** Opening DATA UNDER STUDY block **
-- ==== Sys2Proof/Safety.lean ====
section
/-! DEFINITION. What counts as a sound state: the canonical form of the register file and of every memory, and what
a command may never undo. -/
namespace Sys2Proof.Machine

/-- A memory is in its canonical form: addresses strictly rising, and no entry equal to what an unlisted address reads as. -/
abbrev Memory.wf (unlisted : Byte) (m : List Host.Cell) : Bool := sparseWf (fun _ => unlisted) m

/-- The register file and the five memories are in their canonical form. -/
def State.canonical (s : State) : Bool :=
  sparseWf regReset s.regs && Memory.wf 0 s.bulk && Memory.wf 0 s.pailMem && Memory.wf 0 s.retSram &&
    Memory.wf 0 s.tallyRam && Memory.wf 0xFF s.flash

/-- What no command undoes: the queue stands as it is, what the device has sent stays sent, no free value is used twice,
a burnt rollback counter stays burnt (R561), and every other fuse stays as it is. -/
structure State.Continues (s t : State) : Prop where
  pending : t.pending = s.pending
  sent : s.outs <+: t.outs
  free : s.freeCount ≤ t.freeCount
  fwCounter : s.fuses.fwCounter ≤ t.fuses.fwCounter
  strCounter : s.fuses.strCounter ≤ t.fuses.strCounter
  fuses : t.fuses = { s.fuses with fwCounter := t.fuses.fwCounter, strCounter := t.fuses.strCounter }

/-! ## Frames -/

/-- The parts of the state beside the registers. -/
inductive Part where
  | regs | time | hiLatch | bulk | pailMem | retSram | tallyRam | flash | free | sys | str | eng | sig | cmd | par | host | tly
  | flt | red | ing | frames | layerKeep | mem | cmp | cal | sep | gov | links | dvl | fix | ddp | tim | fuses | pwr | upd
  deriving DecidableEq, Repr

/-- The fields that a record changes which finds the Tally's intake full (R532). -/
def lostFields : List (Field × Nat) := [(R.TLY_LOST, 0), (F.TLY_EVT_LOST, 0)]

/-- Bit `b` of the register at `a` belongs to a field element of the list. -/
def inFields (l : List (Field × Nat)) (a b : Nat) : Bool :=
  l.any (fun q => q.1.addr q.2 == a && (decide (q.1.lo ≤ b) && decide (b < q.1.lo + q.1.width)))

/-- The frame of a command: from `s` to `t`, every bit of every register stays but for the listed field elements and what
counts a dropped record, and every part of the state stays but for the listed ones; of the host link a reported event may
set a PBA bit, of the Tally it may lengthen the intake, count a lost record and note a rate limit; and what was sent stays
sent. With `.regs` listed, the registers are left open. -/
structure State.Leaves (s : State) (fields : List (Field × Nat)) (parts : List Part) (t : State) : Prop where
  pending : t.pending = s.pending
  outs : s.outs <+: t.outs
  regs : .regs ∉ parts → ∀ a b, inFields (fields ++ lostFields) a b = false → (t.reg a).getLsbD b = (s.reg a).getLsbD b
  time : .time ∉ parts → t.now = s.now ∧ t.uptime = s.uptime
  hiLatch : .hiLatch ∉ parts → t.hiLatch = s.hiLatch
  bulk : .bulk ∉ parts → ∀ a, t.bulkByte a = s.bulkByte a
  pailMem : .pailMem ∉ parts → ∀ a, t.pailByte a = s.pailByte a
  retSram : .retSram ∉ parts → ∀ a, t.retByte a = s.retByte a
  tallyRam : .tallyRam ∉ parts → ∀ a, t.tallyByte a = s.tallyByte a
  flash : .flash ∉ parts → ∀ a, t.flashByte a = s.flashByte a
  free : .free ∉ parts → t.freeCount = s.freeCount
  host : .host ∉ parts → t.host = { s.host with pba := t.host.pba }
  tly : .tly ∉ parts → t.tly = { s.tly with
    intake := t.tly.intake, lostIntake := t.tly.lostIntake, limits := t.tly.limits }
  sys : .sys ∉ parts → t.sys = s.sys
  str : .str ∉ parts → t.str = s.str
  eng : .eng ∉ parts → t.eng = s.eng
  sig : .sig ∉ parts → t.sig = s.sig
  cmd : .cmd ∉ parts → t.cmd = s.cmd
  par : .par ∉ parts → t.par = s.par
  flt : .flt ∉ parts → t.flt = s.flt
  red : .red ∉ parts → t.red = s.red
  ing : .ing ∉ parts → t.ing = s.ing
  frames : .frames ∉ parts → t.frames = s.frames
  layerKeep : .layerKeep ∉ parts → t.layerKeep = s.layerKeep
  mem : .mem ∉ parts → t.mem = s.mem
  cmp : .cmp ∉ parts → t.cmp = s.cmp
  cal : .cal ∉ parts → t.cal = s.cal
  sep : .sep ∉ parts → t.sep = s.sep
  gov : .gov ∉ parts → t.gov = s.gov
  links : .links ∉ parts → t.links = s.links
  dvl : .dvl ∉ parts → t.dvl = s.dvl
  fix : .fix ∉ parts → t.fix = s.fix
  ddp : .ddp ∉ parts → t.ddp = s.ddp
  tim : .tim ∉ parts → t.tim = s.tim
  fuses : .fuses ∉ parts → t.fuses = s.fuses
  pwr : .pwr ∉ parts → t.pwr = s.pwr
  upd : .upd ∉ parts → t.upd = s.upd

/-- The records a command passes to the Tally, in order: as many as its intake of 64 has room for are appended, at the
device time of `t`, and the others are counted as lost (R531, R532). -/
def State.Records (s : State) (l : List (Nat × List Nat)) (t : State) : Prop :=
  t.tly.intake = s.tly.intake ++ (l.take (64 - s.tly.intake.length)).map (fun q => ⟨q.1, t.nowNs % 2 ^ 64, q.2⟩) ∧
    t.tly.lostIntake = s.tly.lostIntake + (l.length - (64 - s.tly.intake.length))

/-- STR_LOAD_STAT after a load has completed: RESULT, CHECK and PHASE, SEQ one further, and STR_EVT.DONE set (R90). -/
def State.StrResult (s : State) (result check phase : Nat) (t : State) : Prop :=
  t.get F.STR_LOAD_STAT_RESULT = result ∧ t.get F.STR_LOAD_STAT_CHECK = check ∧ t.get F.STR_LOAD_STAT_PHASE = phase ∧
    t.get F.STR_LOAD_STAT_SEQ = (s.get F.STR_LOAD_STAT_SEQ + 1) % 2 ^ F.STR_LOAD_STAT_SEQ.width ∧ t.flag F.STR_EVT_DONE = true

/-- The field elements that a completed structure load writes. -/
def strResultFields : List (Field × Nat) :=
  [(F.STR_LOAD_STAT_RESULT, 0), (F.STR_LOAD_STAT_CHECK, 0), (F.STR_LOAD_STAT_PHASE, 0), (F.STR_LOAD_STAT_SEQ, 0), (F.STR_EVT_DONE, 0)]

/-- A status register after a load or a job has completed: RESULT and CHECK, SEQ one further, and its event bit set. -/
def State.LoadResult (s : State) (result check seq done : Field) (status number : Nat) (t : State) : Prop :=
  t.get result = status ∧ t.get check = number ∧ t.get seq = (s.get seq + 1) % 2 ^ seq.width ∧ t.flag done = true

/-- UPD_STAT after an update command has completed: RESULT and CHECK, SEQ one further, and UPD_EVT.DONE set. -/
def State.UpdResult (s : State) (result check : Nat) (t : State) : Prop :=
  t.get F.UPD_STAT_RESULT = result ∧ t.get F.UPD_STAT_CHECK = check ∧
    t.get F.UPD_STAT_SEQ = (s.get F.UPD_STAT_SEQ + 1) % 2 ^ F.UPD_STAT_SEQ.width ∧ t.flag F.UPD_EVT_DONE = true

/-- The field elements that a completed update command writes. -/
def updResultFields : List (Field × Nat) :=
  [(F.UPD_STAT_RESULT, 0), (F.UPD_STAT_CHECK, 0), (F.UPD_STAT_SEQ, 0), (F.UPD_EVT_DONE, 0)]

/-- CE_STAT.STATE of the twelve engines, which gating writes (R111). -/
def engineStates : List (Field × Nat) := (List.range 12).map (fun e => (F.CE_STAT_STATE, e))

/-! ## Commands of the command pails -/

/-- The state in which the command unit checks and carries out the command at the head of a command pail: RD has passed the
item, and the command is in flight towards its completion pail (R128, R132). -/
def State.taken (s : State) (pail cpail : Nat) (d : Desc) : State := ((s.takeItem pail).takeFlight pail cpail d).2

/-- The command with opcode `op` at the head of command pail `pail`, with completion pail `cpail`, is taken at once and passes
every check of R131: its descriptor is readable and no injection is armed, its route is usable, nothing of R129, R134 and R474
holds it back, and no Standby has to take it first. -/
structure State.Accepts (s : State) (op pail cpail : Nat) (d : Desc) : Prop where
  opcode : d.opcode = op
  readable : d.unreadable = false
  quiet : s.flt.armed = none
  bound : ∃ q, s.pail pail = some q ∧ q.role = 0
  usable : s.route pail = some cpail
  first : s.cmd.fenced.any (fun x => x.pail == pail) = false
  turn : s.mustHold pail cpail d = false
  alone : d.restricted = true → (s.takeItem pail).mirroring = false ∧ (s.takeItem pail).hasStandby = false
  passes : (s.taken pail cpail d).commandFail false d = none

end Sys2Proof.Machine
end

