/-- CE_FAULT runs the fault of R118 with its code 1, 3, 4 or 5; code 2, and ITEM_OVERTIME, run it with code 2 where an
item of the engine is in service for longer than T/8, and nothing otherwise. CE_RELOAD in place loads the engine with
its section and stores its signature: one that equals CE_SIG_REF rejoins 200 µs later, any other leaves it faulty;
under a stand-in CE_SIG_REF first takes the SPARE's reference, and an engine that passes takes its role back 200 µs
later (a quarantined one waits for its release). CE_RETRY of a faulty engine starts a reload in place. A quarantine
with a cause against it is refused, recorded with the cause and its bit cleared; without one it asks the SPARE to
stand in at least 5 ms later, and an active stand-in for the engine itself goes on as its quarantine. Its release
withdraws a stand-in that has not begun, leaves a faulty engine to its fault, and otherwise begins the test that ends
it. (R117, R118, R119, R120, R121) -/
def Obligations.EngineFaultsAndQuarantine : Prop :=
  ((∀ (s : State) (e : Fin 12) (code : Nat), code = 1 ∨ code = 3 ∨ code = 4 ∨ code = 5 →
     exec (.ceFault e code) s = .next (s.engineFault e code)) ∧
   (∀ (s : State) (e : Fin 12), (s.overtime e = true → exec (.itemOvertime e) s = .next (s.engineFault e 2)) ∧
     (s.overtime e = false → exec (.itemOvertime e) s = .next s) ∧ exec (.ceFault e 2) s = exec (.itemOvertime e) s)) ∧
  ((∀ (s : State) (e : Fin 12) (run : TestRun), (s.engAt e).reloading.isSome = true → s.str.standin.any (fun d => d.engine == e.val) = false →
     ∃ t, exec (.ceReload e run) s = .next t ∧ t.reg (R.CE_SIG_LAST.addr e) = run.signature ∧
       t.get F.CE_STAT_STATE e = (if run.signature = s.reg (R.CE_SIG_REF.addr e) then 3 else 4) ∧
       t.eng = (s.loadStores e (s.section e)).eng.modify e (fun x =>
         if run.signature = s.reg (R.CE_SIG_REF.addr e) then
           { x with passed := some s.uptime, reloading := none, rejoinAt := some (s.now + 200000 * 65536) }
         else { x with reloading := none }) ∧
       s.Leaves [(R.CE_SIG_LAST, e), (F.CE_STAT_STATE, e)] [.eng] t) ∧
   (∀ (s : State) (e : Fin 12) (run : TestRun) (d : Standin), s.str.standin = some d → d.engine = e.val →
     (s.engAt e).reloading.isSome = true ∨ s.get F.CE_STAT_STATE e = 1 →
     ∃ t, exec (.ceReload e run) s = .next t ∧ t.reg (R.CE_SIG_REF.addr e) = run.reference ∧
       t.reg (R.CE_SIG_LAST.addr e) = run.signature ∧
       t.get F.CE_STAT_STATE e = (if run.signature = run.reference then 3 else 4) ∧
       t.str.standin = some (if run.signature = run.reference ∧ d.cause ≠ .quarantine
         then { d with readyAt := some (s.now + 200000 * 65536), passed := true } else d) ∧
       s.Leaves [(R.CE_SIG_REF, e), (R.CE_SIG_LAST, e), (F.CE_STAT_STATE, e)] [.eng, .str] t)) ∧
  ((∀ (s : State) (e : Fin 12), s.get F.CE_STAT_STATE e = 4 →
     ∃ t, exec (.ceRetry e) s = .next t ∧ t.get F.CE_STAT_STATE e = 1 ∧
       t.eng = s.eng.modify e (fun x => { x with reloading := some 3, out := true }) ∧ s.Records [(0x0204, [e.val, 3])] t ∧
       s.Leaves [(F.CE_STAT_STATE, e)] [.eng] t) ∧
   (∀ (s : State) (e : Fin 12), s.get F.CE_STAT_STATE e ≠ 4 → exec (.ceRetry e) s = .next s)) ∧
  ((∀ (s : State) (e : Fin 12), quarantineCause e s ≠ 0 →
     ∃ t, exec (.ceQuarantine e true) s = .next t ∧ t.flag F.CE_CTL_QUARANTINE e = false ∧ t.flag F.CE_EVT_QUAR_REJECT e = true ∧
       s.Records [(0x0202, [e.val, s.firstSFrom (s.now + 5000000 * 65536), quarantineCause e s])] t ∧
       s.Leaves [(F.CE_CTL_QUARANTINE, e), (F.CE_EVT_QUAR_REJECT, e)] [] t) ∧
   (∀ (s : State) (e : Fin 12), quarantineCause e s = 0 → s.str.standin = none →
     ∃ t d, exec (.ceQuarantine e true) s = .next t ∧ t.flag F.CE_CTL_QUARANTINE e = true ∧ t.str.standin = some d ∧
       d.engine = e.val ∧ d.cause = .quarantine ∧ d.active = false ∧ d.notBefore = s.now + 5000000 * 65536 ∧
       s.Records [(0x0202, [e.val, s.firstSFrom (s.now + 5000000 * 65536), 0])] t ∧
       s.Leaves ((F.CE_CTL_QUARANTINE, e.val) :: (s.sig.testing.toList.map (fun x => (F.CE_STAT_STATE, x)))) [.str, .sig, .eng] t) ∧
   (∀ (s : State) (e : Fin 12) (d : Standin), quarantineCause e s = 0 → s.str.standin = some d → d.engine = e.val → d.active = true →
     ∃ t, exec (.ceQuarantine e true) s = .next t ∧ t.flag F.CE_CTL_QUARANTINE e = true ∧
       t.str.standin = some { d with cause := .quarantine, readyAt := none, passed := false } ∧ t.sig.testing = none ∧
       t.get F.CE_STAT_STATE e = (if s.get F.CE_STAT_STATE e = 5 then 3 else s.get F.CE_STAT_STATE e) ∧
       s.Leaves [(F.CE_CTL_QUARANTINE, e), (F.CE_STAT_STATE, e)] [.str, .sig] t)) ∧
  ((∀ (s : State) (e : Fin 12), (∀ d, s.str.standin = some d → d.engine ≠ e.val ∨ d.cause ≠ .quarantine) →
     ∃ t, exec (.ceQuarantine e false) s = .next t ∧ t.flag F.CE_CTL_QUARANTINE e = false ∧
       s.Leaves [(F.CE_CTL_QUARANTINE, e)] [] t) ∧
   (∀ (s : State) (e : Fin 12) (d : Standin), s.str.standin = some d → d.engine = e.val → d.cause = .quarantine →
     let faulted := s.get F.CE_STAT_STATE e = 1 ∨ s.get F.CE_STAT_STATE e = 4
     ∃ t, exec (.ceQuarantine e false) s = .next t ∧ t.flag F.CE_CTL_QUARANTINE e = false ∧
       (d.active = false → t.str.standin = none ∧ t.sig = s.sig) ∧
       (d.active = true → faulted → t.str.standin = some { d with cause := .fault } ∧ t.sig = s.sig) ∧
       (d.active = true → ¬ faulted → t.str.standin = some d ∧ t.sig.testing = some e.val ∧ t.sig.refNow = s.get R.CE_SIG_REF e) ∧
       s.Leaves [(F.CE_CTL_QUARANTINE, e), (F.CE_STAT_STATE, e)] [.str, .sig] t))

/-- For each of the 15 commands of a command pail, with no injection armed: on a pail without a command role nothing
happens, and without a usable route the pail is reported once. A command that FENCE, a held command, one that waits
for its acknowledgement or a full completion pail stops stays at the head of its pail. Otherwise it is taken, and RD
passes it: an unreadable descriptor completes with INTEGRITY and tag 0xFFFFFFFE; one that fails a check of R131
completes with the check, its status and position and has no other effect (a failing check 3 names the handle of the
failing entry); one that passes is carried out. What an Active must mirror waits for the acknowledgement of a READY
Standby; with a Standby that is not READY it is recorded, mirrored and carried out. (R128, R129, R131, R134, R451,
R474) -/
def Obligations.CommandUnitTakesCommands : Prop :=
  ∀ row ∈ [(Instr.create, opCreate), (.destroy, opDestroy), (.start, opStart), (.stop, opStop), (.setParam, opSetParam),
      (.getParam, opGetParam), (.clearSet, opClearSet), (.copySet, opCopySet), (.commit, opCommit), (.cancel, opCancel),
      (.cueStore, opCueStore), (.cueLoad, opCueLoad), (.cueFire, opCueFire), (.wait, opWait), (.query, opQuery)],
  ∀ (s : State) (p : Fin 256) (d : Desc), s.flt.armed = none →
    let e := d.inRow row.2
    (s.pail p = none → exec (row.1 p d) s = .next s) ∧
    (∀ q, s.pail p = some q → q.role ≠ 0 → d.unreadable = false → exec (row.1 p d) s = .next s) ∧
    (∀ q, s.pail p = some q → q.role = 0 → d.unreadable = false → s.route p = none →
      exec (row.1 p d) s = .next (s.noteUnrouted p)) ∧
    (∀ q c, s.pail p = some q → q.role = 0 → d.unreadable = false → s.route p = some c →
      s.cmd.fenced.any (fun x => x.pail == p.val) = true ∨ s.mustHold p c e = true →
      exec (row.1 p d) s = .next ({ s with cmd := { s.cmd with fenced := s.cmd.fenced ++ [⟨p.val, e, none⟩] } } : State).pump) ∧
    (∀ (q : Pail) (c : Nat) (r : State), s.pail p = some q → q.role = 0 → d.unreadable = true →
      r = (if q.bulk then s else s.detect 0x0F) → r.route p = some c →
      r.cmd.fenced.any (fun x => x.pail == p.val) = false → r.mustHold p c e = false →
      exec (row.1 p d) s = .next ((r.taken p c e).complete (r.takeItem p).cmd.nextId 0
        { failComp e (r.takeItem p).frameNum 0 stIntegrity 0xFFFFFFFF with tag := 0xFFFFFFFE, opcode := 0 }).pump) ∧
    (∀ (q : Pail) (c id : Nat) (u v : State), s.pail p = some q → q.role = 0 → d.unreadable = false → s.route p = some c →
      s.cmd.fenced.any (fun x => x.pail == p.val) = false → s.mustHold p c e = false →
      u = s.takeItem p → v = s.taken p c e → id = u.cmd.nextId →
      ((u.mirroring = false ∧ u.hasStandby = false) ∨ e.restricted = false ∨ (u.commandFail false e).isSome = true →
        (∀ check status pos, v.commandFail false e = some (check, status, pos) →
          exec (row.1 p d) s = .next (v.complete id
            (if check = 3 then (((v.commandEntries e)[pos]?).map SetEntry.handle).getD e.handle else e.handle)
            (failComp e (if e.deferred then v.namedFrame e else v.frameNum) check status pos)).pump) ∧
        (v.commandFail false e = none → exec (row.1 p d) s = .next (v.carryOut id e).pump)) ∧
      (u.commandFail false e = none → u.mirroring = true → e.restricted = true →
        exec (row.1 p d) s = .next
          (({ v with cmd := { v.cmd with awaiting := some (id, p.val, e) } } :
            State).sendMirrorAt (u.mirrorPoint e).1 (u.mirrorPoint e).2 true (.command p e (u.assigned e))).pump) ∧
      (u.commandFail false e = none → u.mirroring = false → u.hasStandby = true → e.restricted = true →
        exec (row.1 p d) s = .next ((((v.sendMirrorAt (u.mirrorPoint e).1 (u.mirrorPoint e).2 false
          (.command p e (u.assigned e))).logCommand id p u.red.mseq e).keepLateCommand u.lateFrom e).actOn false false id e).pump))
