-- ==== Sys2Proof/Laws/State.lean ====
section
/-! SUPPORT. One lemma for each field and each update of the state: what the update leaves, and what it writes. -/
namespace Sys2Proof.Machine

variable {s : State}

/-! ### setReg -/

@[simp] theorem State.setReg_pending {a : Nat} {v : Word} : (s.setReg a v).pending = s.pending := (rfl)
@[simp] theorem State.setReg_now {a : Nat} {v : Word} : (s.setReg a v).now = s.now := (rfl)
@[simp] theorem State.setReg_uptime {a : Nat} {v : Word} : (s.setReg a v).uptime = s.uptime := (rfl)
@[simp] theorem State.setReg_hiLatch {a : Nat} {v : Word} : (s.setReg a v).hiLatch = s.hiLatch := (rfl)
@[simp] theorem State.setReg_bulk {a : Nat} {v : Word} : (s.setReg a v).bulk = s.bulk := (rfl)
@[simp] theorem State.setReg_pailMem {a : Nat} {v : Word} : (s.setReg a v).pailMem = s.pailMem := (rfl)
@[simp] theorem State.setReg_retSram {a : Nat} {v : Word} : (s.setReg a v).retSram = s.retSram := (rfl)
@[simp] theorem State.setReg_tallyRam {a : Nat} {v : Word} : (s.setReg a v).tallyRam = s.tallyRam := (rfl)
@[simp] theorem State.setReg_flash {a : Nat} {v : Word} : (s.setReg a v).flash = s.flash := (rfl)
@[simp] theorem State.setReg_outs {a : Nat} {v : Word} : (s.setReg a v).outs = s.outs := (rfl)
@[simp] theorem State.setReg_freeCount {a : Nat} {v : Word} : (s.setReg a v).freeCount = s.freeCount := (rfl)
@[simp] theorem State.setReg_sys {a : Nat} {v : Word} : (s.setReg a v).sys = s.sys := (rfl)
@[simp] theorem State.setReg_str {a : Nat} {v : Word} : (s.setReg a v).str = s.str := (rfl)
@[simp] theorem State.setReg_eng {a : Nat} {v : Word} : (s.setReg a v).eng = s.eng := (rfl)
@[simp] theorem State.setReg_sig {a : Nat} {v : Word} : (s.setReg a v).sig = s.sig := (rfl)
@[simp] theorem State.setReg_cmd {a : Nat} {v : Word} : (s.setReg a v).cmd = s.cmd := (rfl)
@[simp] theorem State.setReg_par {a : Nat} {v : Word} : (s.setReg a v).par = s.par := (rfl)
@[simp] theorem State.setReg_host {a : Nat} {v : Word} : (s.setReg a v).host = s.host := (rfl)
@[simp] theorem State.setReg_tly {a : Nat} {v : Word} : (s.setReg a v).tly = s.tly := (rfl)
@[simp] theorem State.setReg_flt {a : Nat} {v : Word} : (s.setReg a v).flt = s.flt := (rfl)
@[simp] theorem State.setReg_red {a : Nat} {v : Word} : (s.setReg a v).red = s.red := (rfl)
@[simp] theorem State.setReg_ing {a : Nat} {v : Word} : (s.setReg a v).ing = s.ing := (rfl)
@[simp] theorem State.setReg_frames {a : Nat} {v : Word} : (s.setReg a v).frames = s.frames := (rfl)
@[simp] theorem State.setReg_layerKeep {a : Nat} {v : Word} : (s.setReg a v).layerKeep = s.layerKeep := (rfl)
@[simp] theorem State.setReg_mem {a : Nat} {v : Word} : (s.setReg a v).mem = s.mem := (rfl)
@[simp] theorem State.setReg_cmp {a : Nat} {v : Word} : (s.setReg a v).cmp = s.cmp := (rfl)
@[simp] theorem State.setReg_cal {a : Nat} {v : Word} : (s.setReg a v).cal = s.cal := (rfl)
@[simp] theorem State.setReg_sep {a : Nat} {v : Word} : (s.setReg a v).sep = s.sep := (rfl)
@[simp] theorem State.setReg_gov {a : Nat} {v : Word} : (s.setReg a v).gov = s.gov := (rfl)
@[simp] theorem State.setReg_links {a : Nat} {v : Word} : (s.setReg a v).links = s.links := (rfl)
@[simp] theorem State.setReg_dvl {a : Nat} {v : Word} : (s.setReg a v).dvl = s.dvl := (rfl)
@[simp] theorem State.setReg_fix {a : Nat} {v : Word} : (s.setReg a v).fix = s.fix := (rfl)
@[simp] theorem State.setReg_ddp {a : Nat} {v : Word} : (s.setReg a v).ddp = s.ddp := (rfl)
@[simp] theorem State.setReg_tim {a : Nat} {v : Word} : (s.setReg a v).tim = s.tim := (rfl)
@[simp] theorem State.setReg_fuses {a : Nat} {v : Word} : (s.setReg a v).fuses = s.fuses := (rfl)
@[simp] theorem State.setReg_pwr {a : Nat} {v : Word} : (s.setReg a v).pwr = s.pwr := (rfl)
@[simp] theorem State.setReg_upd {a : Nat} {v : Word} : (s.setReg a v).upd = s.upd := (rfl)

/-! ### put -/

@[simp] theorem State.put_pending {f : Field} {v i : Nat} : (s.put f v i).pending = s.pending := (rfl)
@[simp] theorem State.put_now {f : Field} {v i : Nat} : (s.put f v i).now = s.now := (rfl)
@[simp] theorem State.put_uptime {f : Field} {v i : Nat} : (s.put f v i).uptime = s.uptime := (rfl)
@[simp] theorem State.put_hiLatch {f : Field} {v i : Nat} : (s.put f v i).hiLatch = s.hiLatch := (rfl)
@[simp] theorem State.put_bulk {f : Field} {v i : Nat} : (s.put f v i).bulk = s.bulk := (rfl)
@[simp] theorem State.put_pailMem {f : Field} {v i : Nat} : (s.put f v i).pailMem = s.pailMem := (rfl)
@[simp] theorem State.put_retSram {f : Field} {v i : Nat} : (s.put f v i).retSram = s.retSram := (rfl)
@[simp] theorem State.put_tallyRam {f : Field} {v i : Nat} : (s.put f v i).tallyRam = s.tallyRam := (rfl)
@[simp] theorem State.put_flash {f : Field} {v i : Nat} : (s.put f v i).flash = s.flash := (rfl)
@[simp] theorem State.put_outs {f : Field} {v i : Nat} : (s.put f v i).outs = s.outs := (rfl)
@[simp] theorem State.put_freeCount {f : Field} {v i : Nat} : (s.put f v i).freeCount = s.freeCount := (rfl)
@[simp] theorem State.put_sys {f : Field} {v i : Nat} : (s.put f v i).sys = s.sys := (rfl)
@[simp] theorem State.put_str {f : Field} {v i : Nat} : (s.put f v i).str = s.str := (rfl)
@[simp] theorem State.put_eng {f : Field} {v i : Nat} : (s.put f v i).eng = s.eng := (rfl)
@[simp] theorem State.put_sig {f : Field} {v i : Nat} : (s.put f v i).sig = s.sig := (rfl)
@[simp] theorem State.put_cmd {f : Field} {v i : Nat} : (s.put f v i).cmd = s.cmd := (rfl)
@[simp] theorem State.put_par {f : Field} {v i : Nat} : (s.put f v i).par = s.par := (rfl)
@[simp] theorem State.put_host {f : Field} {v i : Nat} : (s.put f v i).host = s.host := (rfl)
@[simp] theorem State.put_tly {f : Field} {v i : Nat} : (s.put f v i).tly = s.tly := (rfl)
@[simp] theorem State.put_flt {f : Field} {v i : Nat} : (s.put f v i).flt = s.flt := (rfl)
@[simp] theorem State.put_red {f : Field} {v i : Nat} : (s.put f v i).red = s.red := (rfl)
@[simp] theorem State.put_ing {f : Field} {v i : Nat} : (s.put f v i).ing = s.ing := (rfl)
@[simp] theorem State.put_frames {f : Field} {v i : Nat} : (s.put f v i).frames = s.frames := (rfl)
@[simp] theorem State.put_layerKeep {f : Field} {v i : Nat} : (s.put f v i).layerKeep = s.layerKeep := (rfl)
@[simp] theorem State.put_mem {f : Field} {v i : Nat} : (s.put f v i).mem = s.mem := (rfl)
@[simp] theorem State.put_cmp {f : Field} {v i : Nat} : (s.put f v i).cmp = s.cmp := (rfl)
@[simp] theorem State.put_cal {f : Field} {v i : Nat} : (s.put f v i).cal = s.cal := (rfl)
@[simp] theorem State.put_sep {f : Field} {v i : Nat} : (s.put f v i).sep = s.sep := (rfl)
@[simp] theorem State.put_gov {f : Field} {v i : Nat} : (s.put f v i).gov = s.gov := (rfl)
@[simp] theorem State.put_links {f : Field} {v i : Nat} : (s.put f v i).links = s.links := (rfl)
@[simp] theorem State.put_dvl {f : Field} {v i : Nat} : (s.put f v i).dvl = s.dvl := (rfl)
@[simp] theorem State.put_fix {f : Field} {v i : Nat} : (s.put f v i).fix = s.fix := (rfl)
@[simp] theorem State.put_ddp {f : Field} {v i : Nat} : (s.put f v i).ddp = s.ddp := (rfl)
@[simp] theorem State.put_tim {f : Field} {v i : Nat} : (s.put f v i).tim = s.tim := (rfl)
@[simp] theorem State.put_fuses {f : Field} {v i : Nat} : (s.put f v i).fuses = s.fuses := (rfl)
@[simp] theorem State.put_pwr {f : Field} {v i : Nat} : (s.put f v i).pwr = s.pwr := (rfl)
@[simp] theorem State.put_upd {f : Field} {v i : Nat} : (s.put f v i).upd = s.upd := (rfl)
** Closing DATA UNDER STUDY block **
• _WHAT THE TASK REQUIRES_: Read the material above and copy out each line holding "tallyRam".

• _WORKED SOLUTION_:
    Memory.wf 0 s.tallyRam && Memory.wf 0xFF s.flash
  | regs | time | hiLatch | bulk | pailMem | retSram | tallyRam | flash | free | sys | str | eng | sig | cmd | par | host | tly
  tallyRam : .tallyRam ∉ parts → ∀ a, t.tallyByte a = s.tallyByte a
@[simp] theorem State.setReg_tallyRam {a : Nat} {v : Word} : (s.setReg a v).tallyRam = s.tallyRam := (rfl)
@[simp] theorem State.put_tallyRam {f : Field} {v i : Nat} : (s.put f v i).tallyRam = s.tallyRam := (rfl)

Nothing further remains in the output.